◆ What to produce ◆
Nothing outside the range is wanted. Repeat exactly the lines below from the one with "spare := g.b1.extractLsb' 2 3" through the one with "offset := g.b3.extractLsb' 0 5".

◆ Exercise materials ◆
-- ==== Sys2Proof/Decode.lean ====
section
/-! DEFINITION. The decoder from operation words to operations, its encoder, and the opcode table as rows of mask and
match (R80 to R97, spec/opcode_table.json). -/

namespace Sys2Proof

/-! ## Fields -/

/-- Bits 15..8 of a data word, the earlier character (R63). -/
def hiByte (w : Word) : Byte := w.extractLsb' 8 8

/-- Bits 7..0 of a data word, the later character (R63). -/
def loByte (w : Word) : Byte := w.extractLsb' 0 8

/-- The group-type code, `group[1][15:11]` (R85). -/
def typeCode (b1 : Word) : BitVec 5 := b1.extractLsb' 11 5

/-- PI from block 0; TP and PTY from block 1 (R84, R162). -/
def headOf (g : GroupWords) : Head where
  pi := g.b0
  tp := g.b1.getLsbD 10
  pty := g.b1.extractLsb' 5 5

/-- TA, MS, DI and the segment address (R89). -/
def tuningOf (b1 : Word) : Tuning where
  ta := b1.getLsbD 4
  ms := b1.getLsbD 3
  di := b1.getLsbD 2
  seg := b1.extractLsb' 0 2

/-- The text A/B flag (R90). -/
def textFlagOf (b1 : Word) : Bool := b1.getLsbD 4

/-- The RadioText segment address (R90). -/
def textSegOf (b1 : Word) : BitVec 4 := b1.extractLsb' 0 4

/-- The fields of group 4A: `mjd = {group[1][1:0], group[2][15:1]}`, `hour = {group[2][0], group[3][15:12]}` (R91). -/
def clockOf (g : GroupWords) : ClockFields where
  spare := g.b1.extractLsb' 2 3
  mjd := (g.b1.extractLsb' 0 2 ++ g.b2.extractLsb' 1 15).cast (by decide)
  hour := (g.b2.extractLsb' 0 1 ++ g.b3.extractLsb' 12 4).cast (by decide)
  minute := g.b3.extractLsb' 6 6
  negative := g.b3.getLsbD 5
  offset := g.b3.extractLsb' 0 5

/-- The fields of group 8A (R92); the free format is `{group[2][11:0], group[3]}` (R264). -/
def tmcOf (g : GroupWords) : TmcFields where
  t := g.b1.getLsbD 4
  f := g.b1.getLsbD 3
  ci := g.b1.extractLsb' 0 3
  first := g.b2.getLsbD 15
  sg := g.b2.getLsbD 14
  gsi := g.b2.extractLsb' 12 2
  ff := (g.b2.extractLsb' 0 12 ++ g.b3).cast (by decide)

/-- The bits no handler reads (R93). -/
def unreadOf (g : GroupWords) : Unread where
  low5 := g.b1.extractLsb' 0 5
  block2 := g.b2
  block3 := g.b3

/-! ## The decoder -/

/-- Why a word carries no operation. -/
inductive DecodeError where
  /-- `ctx_reset = 0`: no context reset is requested (R323). -/
  | noContextReset
  /-- `rst = 0`: no hard reset is requested (R320). -/
  | noHardReset
  deriving DecidableEq, Repr

/-- The operation a group selects: the map of R88, total on the 32 codes (R85). The last arm is code 31 alone, since
a code is below 32. -/
def decodeGroup (g : GroupWords) : Instr :=
  match (typeCode g.b1).toNat with
  | 0  => .group0A (headOf g) (tuningOf g.b1) (hiByte g.b2) (loByte g.b2) (hiByte g.b3) (loByte g.b3)
  | 1  => .group0B (headOf g) (tuningOf g.b1) g.b2 (hiByte g.b3) (loByte g.b3)
  | 2  => .group1A (headOf g) (unreadOf g)
  | 3  => .group1B (headOf g) (unreadOf g)
  | 4  => .group2A (headOf g) (textFlagOf g.b1) (textSegOf g.b1) (hiByte g.b2) (loByte g.b2) (hiByte g.b3) (loByte g.b3)
  | 5  => .group2B (headOf g) (textFlagOf g.b1) (textSegOf g.b1) g.b2 (hiByte g.b3) (loByte g.b3)
  | 6  => .group3A (headOf g) (unreadOf g)
  | 7  => .group3B (headOf g) (unreadOf g)
  | 8  => .group4A (headOf g) (clockOf g)
  | 9  => .group4B (headOf g) (unreadOf g)
  | 10 => .group5A (headOf g) (unreadOf g)
  | 11 => .group5B (headOf g) (unreadOf g)
  | 12 => .group6A (headOf g) (unreadOf g)
  | 13 => .group6B (headOf g) (unreadOf g)
  | 14 => .group7A (headOf g) (unreadOf g)
  | 15 => .group7B (headOf g) (unreadOf g)
  | 16 => .group8A (headOf g) (tmcOf g)
  | 17 => .group8B (headOf g) (unreadOf g)
  | 18 => .group9A (headOf g) (unreadOf g)
  | 19 => .group9B (headOf g) (unreadOf g)
  | 20 => .group10A (headOf g) (unreadOf g)
  | 21 => .group10B (headOf g) (unreadOf g)
  | 22 => .group11A (headOf g) (unreadOf g)
  | 23 => .group11B (headOf g) (unreadOf g)
  | 24 => .group12A (headOf g) (unreadOf g)
  | 25 => .group12B (headOf g) (unreadOf g)
  | 26 => .group13A (headOf g) (unreadOf g)
  | 27 => .group13B (headOf g) (unreadOf g)
  | 28 => .group14A (headOf g) (unreadOf g)
  | 29 => .group14B (headOf g) (unreadOf g)
  | 30 => .group15A (headOf g) (unreadOf g)
  | _  => .group15B (headOf g) (unreadOf g)

/-- The operation a word carries (R12), rejecting by name a request line at 0 (log 15). -/
def decode : OpWord → Except DecodeError Instr
  | .bitPort b => .ok (if b == 0#1 then .bit0 else .bit1)
  | .ctxResetPort r => if r == 1#1 then .ok .ctxReset else .error .noContextReset
  | .rstPort r => if r == 1#1 then .ok .hardReset else .error .noHardReset
  | .group g => .ok (decodeGroup g)

/-! ## The encoder -/

/-- Block 1: code, TP, PTY and the five type-specific bits (R84). -/
def headerWord (code : BitVec 5) (hd : Head) (low5 : BitVec 5) : Word :=
  (code ++ BitVec.ofBool hd.tp ++ hd.pty ++ low5).cast (by decide)

/-- TA, MS, DI and segment in block1[4:0] (R89). -/
def tuningBits (t : Tuning) : BitVec 5 :=
  (BitVec.ofBool t.ta ++ BitVec.ofBool t.ms ++ BitVec.ofBool t.di ++ t.seg).cast (by decide)

/-- Text flag and segment in block1[4:0] (R90). -/
def textBits (ab : Bool) (seg : BitVec 4) : BitVec 5 := (BitVec.ofBool ab ++ seg).cast (by decide)

/-- A data word of two bytes, high byte first (R63). -/
def bytePair (hi lo : Byte) : Word := (hi ++ lo).cast (by decide)

def group0AWords (hd : Head) (tune : Tuning) (afHi afLo c0 c1 : Byte) : GroupWords :=
  ⟨hd.pi, headerWord 0#5 hd (tuningBits tune), bytePair afHi afLo, bytePair c0 c1⟩

def group0BWords (hd : Head) (tune : Tuning) (piRepeat : Word) (c0 c1 : Byte) : GroupWords :=
  ⟨hd.pi, headerWord 1#5 hd (tuningBits tune), piRepeat, bytePair c0 c1⟩

def group2AWords (hd : Head) (ab : Bool) (seg : BitVec 4) (c0 c1 c2 c3 : Byte) : GroupWords :=
  ⟨hd.pi, headerWord 4#5 hd (textBits ab seg), bytePair c0 c1, bytePair c2 c3⟩

def group2BWords (hd : Head) (ab : Bool) (seg : BitVec 4) (piRepeat : Word) (c0 c1 : Byte) : GroupWords :=
  ⟨hd.pi, headerWord 5#5 hd (textBits ab seg), piRepeat, bytePair c0 c1⟩

def group4AWords (hd : Head) (c : ClockFields) : GroupWords :=
  ⟨hd.pi, headerWord 8#5 hd ((c.spare ++ c.mjd.extractLsb' 15 2).cast (by decide)),
    (c.mjd.extractLsb' 0 15 ++ c.hour.extractLsb' 4 1).cast (by decide),
    (c.hour.extractLsb' 0 4 ++ c.minute ++ BitVec.ofBool c.negative ++ c.offset).cast (by decide)⟩

def group8AWords (hd : Head) (m : TmcFields) : GroupWords :=
  ⟨hd.pi, headerWord 16#5 hd ((BitVec.ofBool m.t ++ BitVec.ofBool m.f ++ m.ci).cast (by decide)),
    (BitVec.ofBool m.first ++ BitVec.ofBool m.sg ++ m.gsi ++ m.ff.extractLsb' 16 12).cast (by decide), m.ff.extractLsb' 0 16⟩

/-- A group whose type-specific bits no handler reads. -/
def unreadWords (code : BitVec 5) (hd : Head) (u : Unread) : GroupWords :=
  ⟨hd.pi, headerWord code hd u.low5, u.block2, u.block3⟩

/-- The word of an operation, by the tables of R84, R88 to R92 and R322. -/
def encode : Instr → OpWord
  | .bit0 => .bitPort 0#1
  | .bit1 => .bitPort 1#1
  | .ctxReset => .ctxResetPort 1#1
  | .hardReset => .rstPort 1#1
  | .group0A hd tune afHi afLo c0 c1 => .group (group0AWords hd tune afHi afLo c0 c1)
  | .group0B hd tune piRepeat c0 c1 => .group (group0BWords hd tune piRepeat c0 c1)
  | .group1A hd u => .group (unreadWords 2#5 hd u)
  | .group1B hd u => .group (unreadWords 3#5 hd u)
  | .group2A hd ab seg c0 c1 c2 c3 => .group (group2AWords hd ab seg c0 c1 c2 c3)
  | .group2B hd ab seg piRepeat c0 c1 => .group (group2BWords hd ab seg piRepeat c0 c1)
  | .group3A hd u => .group (unreadWords 6#5 hd u)
  | .group3B hd u => .group (unreadWords 7#5 hd u)
  | .group4A hd clock => .group (group4AWords hd clock)
  | .group4B hd u => .group (unreadWords 9#5 hd u)
  | .group5A hd u => .group (unreadWords 10#5 hd u)
  | .group5B hd u => .group (unreadWords 11#5 hd u)
  | .group6A hd u => .group (unreadWords 12#5 hd u)
  | .group6B hd u => .group (unreadWords 13#5 hd u)
  | .group7A hd u => .group (unreadWords 14#5 hd u)
  | .group7B hd u => .group (unreadWords 15#5 hd u)
  | .group8A hd tmc => .group (group8AWords hd tmc)
  | .group8B hd u => .group (unreadWords 17#5 hd u)
  | .group9A hd u => .group (unreadWords 18#5 hd u)
  | .group9B hd u => .group (unreadWords 19#5 hd u)
  | .group10A hd u => .group (unreadWords 20#5 hd u)
  | .group10B hd u => .group (unreadWords 21#5 hd u)
  | .group11A hd u => .group (unreadWords 22#5 hd u)
  | .group11B hd u => .group (unreadWords 23#5 hd u)
  | .group12A hd u => .group (unreadWords 24#5 hd u)
  | .group12B hd u => .group (unreadWords 25#5 hd u)
  | .group13A hd u => .group (unreadWords 26#5 hd u)
  | .group13B hd u => .group (unreadWords 27#5 hd u)
  | .group14A hd u => .group (unreadWords 28#5 hd u)
  | .group14B hd u => .group (unreadWords 29#5 hd u)
  | .group15A hd u => .group (unreadWords 30#5 hd u)
  | .group15B hd u => .group (unreadWords 31#5 hd u)

/-! ## The opcode table -/

/-- A row of spec/opcode_table.json: the port its word stands on, and the mask and match of the table's word (block 1 of
a group). -/
inductive TablePort where
  | bitPort | ctxResetPort | rstPort | groupHeader
  deriving DecidableEq, Repr

structure TableRow where
  port  : TablePort
  mask  : Nat
  value : Nat
  deriving DecidableEq, Repr

/-- The row of each operation, transcribed from the table's match and mask. -/
def tableRow : Instr → TableRow
  | .bit0 => ⟨.bitPort, 0x1, 0x0⟩
  | .bit1 => ⟨.bitPort, 0x1, 0x1⟩
  | .ctxReset => ⟨.ctxResetPort, 0x1, 0x1⟩
  | .hardReset => ⟨.rstPort, 0x1, 0x1⟩
  | .group0A _ _ _ _ _ _ => ⟨.groupHeader, 0xF800, 0x0000⟩
  | .group0B _ _ _ _ _ => ⟨.groupHeader, 0xF800, 0x0800⟩
  | .group1A _ _ => ⟨.groupHeader, 0xF800, 0x1000⟩
  | .group1B _ _ => ⟨.groupHeader, 0xF800, 0x1800⟩
  | .group2A _ _ _ _ _ _ _ => ⟨.groupHeader, 0xF800, 0x2000⟩
  | .group2B _ _ _ _ _ _ => ⟨.groupHeader, 0xF800, 0x2800⟩
  | .group3A _ _ => ⟨.groupHeader, 0xF800, 0x3000⟩
  | .group3B _ _ => ⟨.groupHeader, 0xF800, 0x3800⟩
  | .group4A _ _ => ⟨.groupHeader, 0xF800, 0x4000⟩
  | .group4B _ _ => ⟨.groupHeader, 0xF800, 0x4800⟩
  | .group5A _ _ => ⟨.groupHeader, 0xF800, 0x5000⟩
  | .group5B _ _ => ⟨.groupHeader, 0xF800, 0x5800⟩
  | .group6A _ _ => ⟨.groupHeader, 0xF800, 0x6000⟩
  | .group6B _ _ => ⟨.groupHeader, 0xF800, 0x6800⟩
  | .group7A _ _ => ⟨.groupHeader, 0xF800, 0x7000⟩
  | .group7B _ _ => ⟨.groupHeader, 0xF800, 0x7800⟩
  | .group8A _ _ => ⟨.groupHeader, 0xF800, 0x8000⟩
  | .group8B _ _ => ⟨.groupHeader, 0xF800, 0x8800⟩
  | .group9A _ _ => ⟨.groupHeader, 0xF800, 0x9000⟩
  | .group9B _ _ => ⟨.groupHeader, 0xF800, 0x9800⟩
  | .group10A _ _ => ⟨.groupHeader, 0xF800, 0xA000⟩
  | .group10B _ _ => ⟨.groupHeader, 0xF800, 0xA800⟩
  | .group11A _ _ => ⟨.groupHeader, 0xF800, 0xB000⟩
  | .group11B _ _ => ⟨.groupHeader, 0xF800, 0xB800⟩
  | .group12A _ _ => ⟨.groupHeader, 0xF800, 0xC000⟩
  | .group12B _ _ => ⟨.groupHeader, 0xF800, 0xC800⟩
  | .group13A _ _ => ⟨.groupHeader, 0xF800, 0xD000⟩
  | .group13B _ _ => ⟨.groupHeader, 0xF800, 0xD800⟩
  | .group14A _ _ => ⟨.groupHeader, 0xF800, 0xE000⟩
  | .group14B _ _ => ⟨.groupHeader, 0xF800, 0xE800⟩
  | .group15A _ _ => ⟨.groupHeader, 0xF800, 0xF000⟩
  | .group15B _ _ => ⟨.groupHeader, 0xF800, 0xF800⟩

/-- The port of a word. -/
def OpWord.port : OpWord → TablePort
  | .bitPort _ => .bitPort
  | .ctxResetPort _ => .ctxResetPort
  | .rstPort _ => .rstPort
  | .group _ => .groupHeader

/-- The bits of a word that the opcode table numbers: the port's one bit, or block 1 of a group. -/
def OpWord.tableBits : OpWord → Nat
  | .bitPort b => b.toNat
  | .ctxResetPort b => b.toNat
  | .rstPort b => b.toNat
  | .group g => g.b1.toNat

/-- The word meant by `nbits` bits `w` of the opcode table (log 1). The rows of one byte stand on three different ports
and two of them have the same match and mask as BIT1; such a word is read on the bit port. A word of more than one
byte is a group: block 1 first, then blocks 0, 2 and 3, which are 0 where the table gives no bits. -/
def tableOpWord (nbits w : Nat) : OpWord :=
  if nbits ≤ 8 then .bitPort (BitVec.ofNat 1 w)
  else
    let v := w % 2 ^ nbits
    .group ⟨BitVec.ofNat 16 (v / 2 ^ 16), BitVec.ofNat 16 v, BitVec.ofNat 16 (v / 2 ^ 32), BitVec.ofNat 16 (v / 2 ^ 48)⟩

/-- The operation the decoder reads from a word of the opcode table. -/
def decodeTableWord (nbits w : Nat) : Option Instr := (decode (tableOpWord nbits w)).toOption

end Sys2Proof
end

◆ Exercise answer ◆
  spare := g.b1.extractLsb' 2 3
  mjd := (g.b1.extractLsb' 0 2 ++ g.b2.extractLsb' 1 15).cast (by decide)
  hour := (g.b2.extractLsb' 0 1 ++ g.b3.extractLsb' 12 4).cast (by decide)
  minute := g.b3.extractLsb' 6 6
  negative := g.b3.getLsbD 5
  offset := g.b3.extractLsb' 0 5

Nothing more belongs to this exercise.